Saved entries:
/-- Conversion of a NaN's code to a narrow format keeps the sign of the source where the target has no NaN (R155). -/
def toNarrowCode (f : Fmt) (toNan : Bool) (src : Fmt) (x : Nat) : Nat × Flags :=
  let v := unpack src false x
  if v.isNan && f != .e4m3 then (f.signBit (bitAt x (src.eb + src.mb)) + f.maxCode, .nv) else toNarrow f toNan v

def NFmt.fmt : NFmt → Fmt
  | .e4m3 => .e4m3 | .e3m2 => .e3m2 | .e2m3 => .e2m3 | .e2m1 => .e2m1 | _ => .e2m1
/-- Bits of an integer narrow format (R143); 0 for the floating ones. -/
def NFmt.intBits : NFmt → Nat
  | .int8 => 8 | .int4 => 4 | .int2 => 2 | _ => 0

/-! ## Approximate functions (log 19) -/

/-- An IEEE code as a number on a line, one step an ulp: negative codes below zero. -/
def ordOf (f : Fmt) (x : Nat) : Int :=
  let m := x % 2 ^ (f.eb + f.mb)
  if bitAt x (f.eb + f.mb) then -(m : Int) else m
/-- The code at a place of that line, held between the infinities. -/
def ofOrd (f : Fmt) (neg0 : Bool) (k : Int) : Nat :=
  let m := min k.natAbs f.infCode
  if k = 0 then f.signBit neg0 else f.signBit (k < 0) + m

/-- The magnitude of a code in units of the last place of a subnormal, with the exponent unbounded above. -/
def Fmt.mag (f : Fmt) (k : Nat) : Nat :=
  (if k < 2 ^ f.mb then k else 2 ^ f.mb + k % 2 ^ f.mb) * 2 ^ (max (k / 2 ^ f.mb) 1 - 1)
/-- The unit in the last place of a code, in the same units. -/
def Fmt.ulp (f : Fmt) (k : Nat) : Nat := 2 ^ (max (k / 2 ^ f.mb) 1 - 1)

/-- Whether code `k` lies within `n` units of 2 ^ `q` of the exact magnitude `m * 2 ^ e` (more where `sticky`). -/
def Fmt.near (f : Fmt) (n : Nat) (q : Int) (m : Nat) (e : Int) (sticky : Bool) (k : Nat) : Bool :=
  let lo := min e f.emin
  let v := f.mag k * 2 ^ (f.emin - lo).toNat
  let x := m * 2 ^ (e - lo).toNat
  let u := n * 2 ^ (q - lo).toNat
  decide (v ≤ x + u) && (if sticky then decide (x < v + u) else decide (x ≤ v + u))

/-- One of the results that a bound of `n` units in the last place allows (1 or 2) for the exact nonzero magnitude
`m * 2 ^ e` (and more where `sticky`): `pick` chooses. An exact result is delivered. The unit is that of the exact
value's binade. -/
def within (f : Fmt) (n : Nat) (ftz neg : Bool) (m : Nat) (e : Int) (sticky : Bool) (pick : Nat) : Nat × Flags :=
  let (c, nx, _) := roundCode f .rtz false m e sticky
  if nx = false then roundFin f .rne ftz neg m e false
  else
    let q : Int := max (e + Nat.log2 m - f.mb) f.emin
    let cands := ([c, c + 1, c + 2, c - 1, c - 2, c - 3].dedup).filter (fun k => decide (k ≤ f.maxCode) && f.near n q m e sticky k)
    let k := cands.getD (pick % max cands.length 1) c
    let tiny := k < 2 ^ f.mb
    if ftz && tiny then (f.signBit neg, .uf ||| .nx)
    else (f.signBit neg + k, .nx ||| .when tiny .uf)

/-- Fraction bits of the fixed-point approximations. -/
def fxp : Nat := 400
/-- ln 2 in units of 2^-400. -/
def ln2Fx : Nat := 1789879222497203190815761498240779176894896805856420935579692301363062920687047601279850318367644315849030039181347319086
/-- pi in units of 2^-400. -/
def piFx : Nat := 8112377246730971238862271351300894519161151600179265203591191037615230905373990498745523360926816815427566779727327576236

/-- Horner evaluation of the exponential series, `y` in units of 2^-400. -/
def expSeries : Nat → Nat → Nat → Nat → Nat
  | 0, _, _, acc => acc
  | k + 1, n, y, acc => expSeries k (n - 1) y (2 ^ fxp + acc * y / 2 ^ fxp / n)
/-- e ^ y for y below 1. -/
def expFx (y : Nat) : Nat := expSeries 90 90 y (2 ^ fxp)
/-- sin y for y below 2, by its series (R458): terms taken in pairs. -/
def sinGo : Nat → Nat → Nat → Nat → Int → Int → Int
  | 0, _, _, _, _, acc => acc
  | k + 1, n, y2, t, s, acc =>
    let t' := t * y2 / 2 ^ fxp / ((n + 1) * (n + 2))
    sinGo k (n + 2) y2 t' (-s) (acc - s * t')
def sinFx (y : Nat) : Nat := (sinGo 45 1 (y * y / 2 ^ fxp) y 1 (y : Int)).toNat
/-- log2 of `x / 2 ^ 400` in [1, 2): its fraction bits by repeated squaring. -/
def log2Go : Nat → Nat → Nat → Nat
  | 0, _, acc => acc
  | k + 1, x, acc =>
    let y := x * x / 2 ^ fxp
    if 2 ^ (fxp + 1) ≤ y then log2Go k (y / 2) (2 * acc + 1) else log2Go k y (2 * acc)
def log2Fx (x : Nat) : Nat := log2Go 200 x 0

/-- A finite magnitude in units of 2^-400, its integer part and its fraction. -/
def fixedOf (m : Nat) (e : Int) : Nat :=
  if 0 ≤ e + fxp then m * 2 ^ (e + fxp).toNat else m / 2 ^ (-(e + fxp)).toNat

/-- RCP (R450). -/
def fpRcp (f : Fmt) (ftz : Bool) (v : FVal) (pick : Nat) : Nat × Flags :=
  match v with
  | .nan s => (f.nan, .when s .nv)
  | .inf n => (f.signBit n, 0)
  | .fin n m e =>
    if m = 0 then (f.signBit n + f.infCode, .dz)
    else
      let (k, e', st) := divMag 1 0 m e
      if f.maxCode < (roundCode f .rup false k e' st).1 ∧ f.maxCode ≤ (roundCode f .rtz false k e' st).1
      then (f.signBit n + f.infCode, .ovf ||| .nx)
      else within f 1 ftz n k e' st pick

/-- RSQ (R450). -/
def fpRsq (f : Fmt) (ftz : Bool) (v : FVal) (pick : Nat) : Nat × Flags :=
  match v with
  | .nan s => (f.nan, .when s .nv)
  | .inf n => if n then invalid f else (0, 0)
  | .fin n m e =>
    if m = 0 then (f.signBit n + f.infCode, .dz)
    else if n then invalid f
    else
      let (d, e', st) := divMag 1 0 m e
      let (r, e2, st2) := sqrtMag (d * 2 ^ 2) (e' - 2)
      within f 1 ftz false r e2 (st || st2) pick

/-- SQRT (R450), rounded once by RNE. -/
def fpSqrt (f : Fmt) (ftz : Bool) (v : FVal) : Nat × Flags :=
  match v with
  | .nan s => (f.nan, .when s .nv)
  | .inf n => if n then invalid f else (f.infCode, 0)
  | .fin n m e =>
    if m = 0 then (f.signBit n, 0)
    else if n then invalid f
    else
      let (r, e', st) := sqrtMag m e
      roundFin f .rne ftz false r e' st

==

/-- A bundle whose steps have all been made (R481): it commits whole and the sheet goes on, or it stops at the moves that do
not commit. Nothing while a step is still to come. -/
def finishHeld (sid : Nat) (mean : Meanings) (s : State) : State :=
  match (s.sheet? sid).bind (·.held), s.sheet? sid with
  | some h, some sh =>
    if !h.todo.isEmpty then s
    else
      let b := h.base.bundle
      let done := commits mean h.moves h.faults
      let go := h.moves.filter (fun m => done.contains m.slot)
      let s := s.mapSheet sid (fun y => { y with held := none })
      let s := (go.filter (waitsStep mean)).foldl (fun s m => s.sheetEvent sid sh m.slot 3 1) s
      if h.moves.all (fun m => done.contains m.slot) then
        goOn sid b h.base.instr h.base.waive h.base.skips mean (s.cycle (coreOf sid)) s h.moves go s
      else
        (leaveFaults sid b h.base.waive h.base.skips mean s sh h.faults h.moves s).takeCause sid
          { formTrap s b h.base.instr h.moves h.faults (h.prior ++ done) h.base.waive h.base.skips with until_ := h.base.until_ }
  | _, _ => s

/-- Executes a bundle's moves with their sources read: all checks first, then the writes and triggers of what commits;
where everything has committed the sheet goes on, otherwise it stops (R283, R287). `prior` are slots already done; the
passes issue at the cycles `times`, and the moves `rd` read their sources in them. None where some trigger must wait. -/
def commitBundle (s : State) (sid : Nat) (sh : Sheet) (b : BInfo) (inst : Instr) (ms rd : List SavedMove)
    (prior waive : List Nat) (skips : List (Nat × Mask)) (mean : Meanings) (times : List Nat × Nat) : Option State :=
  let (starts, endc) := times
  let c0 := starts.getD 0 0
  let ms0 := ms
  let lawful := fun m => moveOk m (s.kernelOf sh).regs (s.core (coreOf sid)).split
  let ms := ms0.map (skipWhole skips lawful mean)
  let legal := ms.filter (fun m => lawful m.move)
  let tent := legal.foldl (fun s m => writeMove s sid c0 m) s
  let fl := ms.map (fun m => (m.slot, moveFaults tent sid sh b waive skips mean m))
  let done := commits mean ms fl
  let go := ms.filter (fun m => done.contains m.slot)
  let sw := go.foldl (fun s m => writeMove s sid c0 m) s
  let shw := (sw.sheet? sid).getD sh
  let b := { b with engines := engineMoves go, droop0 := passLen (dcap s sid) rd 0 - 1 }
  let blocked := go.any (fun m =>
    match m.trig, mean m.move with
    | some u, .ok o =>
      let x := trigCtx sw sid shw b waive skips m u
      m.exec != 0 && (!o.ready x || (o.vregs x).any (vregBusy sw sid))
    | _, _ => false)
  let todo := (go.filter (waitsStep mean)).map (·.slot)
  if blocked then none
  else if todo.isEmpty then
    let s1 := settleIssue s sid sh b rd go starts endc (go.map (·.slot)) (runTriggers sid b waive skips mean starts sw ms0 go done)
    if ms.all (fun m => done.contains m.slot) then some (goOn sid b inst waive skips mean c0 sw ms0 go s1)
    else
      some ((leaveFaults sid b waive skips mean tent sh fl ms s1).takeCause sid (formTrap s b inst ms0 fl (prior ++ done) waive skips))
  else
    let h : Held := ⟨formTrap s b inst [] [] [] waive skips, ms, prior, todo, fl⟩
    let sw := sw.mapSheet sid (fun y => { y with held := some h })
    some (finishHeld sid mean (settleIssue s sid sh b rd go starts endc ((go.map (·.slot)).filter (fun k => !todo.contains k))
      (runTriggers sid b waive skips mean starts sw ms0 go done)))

* * *

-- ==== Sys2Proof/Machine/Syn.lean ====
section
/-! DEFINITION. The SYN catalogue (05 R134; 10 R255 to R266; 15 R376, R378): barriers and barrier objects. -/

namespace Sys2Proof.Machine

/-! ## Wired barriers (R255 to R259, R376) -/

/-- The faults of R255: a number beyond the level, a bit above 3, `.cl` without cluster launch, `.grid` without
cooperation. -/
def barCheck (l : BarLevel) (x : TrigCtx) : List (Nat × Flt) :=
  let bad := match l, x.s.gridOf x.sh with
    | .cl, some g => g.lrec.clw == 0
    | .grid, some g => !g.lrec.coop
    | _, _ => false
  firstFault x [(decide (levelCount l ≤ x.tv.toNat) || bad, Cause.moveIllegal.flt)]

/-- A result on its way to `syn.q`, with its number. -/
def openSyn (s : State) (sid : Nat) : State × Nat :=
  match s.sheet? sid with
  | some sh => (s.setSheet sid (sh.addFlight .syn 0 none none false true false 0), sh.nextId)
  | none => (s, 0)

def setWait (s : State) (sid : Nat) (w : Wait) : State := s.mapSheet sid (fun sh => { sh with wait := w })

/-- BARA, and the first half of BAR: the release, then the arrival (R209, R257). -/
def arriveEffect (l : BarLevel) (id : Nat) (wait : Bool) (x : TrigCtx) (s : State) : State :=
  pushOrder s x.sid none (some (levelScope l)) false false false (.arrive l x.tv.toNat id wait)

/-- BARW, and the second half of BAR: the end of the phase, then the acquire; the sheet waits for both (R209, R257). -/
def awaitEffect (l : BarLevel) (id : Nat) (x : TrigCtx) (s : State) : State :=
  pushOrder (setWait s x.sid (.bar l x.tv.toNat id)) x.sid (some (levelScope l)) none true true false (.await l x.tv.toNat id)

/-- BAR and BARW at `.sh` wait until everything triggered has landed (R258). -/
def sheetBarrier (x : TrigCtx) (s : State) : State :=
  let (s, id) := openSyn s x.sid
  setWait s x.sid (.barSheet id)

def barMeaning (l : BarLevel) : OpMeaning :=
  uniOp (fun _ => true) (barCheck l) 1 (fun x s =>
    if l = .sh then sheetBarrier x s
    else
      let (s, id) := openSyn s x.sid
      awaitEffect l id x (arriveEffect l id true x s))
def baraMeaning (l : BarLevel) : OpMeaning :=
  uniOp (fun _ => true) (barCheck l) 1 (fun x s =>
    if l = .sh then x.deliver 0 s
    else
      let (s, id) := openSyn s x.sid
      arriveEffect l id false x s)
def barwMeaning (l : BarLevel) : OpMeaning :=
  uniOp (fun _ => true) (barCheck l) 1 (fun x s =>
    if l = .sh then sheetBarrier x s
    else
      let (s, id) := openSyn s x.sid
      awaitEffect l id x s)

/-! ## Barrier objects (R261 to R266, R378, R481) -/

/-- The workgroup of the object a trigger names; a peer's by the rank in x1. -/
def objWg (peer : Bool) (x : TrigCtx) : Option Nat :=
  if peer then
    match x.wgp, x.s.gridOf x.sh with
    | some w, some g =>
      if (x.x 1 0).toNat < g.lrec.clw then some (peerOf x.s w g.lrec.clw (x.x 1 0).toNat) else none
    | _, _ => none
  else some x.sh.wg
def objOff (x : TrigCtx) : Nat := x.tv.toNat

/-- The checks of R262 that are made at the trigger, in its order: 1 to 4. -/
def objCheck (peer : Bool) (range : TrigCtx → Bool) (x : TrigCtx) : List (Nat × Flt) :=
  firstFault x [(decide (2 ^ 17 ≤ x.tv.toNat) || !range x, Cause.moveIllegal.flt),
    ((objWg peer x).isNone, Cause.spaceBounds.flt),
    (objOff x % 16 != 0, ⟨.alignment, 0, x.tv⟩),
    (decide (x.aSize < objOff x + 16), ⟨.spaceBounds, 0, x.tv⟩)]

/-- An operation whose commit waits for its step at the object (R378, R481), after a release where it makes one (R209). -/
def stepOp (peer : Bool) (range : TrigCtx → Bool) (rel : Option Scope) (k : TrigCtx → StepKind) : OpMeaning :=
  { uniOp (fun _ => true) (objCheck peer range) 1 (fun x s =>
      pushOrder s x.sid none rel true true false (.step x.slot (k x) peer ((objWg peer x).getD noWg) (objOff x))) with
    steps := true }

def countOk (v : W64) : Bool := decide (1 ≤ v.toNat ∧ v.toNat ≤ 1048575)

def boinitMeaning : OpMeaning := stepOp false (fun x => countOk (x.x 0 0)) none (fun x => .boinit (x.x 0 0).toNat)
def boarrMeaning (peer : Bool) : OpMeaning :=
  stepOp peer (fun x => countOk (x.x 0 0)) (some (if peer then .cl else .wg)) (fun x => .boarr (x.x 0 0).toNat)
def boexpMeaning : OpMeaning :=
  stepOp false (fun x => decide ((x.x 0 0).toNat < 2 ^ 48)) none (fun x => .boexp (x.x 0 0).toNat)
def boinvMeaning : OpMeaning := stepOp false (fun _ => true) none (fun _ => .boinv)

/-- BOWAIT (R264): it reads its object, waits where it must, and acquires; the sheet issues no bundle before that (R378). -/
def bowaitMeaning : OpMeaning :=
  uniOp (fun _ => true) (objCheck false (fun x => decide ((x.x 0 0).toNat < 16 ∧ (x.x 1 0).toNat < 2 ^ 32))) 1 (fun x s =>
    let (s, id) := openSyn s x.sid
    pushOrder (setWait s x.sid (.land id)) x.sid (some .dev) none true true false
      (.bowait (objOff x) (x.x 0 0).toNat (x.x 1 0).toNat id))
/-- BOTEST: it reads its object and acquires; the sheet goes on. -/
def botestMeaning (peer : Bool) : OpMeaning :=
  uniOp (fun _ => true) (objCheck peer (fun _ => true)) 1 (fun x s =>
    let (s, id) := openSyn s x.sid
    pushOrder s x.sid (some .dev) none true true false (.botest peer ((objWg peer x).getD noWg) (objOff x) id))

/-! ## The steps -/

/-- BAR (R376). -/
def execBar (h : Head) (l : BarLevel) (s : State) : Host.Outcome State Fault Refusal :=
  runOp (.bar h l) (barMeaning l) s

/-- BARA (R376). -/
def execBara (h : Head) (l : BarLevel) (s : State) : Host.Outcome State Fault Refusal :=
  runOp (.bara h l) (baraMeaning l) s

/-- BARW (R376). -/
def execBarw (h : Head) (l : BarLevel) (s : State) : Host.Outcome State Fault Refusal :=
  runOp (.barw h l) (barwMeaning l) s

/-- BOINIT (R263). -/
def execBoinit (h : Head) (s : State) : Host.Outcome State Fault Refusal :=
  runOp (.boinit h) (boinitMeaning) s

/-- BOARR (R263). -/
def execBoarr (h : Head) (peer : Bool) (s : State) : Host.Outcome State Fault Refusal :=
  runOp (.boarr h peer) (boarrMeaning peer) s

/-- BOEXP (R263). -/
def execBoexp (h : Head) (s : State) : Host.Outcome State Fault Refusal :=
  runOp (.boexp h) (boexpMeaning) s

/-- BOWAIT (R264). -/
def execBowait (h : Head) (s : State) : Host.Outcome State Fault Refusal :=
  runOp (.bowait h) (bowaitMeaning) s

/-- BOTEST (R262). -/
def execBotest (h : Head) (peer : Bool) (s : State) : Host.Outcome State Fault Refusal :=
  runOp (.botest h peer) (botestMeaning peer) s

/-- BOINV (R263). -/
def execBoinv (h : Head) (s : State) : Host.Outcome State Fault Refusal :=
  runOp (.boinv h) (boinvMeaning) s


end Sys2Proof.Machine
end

WHAT YOU NEED TO DO:
Start with the line above that contains "def boinitMeaning : OpMeaning" and end with the line that contains "def boexpMeaning : OpMeaning". Write out those lines exactly, and only those.

RESPONSE TO THIS TASK:
def boinitMeaning : OpMeaning := stepOp false (fun x => countOk (x.x 0 0)) none (fun x => .boinit (x.x 0 0).toNat)
def boarrMeaning (peer : Bool) : OpMeaning :=
  stepOp peer (fun x => countOk (x.x 0 0)) (some (if peer then .cl else .wg)) (fun x => .boarr (x.x 0 0).toNat)
def boexpMeaning : OpMeaning :=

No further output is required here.